Activity:
Scan the material that follows. Copy every line containing the word "Outcome".

Task input Block Start

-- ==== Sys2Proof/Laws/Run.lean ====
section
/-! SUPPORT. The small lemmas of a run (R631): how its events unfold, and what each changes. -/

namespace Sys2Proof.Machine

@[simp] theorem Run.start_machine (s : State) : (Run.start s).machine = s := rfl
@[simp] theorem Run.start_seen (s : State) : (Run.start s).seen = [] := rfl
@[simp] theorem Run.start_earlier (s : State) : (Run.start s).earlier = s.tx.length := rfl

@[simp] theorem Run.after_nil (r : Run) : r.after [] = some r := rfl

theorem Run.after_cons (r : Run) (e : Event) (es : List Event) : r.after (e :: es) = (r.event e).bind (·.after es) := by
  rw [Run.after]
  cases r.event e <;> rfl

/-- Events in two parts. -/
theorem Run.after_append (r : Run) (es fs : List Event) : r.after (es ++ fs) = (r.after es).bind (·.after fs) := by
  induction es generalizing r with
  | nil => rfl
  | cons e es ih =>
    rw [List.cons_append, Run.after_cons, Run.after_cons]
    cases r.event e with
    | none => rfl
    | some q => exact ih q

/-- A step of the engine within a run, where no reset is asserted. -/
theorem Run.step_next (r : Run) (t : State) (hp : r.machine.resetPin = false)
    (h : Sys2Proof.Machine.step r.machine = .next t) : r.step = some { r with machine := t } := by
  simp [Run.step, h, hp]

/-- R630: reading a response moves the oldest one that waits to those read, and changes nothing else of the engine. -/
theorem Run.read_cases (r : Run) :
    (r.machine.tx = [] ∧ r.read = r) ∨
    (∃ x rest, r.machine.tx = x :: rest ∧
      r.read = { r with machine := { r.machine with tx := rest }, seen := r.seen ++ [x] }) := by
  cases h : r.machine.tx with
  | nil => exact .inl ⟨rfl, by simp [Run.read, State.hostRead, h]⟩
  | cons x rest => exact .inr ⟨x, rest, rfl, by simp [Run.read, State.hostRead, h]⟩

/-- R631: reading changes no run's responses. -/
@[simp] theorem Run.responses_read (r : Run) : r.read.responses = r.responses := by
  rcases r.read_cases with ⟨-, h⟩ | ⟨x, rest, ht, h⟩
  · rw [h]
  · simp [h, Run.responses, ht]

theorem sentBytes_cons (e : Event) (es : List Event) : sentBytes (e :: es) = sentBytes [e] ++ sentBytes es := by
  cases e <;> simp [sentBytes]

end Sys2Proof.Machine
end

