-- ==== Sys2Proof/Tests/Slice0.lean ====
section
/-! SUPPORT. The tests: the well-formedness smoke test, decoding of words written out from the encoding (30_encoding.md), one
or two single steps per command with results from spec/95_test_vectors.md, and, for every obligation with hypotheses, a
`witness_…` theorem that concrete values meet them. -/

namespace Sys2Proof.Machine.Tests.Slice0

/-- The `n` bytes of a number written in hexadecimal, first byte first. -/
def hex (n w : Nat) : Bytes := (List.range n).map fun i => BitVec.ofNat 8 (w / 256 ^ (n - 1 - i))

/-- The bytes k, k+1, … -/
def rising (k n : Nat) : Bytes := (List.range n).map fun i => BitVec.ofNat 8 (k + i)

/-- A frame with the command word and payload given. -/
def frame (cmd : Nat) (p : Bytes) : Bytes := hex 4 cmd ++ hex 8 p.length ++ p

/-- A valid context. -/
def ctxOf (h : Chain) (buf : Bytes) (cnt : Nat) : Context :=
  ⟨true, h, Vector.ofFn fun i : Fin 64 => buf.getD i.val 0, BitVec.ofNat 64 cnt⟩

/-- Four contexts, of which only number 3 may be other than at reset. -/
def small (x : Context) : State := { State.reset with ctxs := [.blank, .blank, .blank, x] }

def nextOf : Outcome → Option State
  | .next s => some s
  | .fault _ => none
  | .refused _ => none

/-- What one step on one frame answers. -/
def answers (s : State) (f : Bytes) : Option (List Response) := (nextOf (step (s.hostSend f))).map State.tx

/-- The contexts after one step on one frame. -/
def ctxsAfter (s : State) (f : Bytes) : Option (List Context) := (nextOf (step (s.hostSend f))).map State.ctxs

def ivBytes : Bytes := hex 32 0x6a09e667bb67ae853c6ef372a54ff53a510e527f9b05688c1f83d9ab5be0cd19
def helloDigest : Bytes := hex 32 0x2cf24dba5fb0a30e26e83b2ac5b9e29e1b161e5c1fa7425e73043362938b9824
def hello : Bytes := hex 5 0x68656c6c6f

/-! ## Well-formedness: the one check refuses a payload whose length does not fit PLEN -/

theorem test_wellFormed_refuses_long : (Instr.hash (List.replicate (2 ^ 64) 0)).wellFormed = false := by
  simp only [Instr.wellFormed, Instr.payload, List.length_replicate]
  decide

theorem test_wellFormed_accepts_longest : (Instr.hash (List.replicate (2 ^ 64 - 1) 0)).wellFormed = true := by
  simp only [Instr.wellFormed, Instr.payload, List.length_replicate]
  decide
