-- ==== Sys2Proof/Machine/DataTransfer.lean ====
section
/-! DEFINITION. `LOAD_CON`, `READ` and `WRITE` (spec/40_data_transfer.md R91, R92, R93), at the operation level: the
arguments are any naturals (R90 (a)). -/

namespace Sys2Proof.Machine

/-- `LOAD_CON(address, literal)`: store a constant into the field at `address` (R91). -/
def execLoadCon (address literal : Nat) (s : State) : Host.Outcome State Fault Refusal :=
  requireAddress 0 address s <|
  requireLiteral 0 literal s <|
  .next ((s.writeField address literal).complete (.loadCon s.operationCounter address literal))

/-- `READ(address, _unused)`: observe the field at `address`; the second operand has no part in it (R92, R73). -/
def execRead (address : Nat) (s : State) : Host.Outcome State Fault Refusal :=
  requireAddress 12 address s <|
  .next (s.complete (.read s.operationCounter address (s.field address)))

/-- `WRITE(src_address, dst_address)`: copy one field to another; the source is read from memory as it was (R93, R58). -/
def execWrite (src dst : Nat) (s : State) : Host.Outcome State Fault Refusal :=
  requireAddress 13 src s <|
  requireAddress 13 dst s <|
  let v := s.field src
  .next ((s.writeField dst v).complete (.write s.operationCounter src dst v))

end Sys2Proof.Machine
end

Task input Block End
Task input Block Start

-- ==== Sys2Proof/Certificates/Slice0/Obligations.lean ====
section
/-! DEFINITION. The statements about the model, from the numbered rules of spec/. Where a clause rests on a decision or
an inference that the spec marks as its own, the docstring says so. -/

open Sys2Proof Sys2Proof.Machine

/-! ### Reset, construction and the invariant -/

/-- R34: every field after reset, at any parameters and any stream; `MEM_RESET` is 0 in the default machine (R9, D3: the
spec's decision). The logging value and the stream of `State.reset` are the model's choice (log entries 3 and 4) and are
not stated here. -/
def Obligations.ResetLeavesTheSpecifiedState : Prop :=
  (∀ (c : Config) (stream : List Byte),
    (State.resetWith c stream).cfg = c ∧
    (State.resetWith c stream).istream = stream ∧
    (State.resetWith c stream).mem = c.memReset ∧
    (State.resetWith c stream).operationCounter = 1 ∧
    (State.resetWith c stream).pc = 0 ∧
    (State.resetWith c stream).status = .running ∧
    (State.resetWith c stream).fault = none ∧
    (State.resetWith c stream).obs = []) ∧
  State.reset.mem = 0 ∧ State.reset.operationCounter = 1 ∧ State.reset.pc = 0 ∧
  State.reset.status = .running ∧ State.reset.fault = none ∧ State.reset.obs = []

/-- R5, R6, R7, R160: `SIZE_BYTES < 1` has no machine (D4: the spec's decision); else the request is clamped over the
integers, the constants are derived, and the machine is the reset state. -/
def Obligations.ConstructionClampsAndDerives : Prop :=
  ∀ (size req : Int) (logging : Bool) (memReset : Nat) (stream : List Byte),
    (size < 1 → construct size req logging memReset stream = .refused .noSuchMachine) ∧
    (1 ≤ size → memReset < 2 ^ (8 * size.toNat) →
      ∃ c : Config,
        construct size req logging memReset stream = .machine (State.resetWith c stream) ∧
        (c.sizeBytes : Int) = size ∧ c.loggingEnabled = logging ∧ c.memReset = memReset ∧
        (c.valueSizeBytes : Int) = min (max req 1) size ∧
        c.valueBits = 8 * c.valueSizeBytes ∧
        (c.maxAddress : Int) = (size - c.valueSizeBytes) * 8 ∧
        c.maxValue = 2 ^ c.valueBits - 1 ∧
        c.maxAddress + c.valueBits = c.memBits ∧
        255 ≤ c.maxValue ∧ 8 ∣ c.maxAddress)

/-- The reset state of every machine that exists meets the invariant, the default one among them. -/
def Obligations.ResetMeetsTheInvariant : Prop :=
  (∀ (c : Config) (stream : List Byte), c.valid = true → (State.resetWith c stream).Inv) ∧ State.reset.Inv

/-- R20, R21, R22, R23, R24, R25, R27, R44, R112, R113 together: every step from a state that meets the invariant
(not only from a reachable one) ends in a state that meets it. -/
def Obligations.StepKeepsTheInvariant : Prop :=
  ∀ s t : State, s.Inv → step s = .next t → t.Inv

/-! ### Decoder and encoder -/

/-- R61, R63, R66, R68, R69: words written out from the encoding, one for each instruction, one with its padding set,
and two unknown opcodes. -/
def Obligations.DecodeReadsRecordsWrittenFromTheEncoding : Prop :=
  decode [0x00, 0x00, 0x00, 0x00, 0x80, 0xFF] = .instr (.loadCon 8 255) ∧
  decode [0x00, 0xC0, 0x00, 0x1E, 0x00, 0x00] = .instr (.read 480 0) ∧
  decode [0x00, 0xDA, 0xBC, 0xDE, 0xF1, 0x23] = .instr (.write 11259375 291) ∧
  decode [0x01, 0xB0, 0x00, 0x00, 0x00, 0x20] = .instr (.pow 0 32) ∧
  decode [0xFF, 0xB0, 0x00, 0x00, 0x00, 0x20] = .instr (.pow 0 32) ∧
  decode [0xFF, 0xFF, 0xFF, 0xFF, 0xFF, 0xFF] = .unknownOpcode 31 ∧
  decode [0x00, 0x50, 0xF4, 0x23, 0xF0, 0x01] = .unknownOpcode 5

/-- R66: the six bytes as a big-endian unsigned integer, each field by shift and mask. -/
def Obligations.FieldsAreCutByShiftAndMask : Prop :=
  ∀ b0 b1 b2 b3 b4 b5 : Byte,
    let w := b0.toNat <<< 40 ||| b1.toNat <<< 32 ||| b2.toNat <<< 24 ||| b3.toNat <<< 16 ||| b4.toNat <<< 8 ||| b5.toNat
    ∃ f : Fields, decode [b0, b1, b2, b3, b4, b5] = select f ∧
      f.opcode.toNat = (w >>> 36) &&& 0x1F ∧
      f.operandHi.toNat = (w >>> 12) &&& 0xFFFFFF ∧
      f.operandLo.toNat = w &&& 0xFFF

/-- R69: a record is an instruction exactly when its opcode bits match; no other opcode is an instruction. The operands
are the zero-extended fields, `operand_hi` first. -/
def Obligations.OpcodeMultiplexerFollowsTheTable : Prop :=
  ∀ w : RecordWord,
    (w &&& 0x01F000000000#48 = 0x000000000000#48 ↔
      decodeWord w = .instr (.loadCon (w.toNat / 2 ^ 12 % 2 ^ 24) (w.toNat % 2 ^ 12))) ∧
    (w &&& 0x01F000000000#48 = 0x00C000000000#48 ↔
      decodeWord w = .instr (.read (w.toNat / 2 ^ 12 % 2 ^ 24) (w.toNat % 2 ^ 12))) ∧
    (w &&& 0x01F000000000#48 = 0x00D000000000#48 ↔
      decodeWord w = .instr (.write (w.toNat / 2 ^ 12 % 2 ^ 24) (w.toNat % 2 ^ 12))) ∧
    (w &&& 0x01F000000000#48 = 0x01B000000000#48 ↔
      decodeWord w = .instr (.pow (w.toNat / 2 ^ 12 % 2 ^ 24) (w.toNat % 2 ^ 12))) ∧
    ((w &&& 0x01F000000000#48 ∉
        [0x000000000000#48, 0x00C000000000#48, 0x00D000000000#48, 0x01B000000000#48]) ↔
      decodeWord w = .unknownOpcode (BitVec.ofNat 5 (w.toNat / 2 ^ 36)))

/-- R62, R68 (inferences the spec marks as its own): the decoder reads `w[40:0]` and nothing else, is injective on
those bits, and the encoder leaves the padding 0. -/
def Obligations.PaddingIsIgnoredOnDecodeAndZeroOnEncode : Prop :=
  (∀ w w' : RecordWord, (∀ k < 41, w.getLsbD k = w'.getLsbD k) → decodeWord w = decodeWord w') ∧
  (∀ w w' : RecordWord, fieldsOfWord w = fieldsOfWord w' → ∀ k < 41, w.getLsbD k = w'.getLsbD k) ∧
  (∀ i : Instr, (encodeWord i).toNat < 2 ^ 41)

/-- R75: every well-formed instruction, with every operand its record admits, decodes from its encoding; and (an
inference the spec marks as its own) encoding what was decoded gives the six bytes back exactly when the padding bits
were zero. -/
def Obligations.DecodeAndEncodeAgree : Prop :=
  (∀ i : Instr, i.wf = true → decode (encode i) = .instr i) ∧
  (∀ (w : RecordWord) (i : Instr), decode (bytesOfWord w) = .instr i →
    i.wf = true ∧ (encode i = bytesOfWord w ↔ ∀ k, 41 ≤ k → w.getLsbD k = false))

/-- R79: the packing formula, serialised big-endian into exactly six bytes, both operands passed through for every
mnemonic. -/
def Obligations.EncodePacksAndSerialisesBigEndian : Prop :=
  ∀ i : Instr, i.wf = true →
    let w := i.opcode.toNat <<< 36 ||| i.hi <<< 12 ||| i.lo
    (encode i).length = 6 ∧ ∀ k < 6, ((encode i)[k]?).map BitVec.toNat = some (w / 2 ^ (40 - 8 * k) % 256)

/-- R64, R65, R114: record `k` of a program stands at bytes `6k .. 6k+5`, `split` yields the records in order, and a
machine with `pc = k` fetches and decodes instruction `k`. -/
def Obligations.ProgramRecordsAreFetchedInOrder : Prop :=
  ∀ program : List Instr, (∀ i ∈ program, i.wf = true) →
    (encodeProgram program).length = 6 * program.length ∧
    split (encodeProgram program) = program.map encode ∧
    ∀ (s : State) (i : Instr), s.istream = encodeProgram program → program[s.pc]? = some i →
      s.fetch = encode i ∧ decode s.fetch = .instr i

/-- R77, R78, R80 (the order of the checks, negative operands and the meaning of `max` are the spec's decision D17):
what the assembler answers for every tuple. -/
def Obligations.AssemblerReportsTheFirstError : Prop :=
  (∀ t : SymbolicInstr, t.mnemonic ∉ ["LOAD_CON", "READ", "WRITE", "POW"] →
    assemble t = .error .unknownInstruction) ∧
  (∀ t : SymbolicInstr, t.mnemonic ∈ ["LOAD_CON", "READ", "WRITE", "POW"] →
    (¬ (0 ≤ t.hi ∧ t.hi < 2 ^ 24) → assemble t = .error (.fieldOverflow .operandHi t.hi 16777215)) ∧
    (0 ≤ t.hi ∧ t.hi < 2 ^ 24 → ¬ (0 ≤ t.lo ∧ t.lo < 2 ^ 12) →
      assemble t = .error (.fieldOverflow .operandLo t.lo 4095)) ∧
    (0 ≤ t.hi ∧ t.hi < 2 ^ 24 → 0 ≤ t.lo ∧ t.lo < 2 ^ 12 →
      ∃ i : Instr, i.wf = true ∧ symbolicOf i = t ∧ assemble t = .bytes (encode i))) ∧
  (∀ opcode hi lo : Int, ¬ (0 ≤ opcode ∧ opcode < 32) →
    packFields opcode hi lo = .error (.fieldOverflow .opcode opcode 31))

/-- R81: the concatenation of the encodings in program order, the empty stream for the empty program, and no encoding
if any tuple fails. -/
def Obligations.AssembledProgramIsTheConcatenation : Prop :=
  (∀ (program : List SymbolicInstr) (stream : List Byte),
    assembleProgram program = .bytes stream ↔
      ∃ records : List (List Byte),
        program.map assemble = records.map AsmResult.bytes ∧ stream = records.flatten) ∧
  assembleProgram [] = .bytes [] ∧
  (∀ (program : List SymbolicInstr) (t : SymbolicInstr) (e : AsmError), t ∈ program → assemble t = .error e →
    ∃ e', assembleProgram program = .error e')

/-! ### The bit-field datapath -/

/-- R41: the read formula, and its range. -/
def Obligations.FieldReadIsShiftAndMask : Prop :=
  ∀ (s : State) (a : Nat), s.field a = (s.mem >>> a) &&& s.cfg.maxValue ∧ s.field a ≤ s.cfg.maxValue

Task input Block End

Answer box:
def nextOf : Outcome → Option State
def execLoadCon (address literal : Nat) (s : State) : Host.Outcome State Fault Refusal :=
def execRead (address : Nat) (s : State) : Host.Outcome State Fault Refusal :=
def execWrite (src dst : Nat) (s : State) : Host.Outcome State Fault Refusal :=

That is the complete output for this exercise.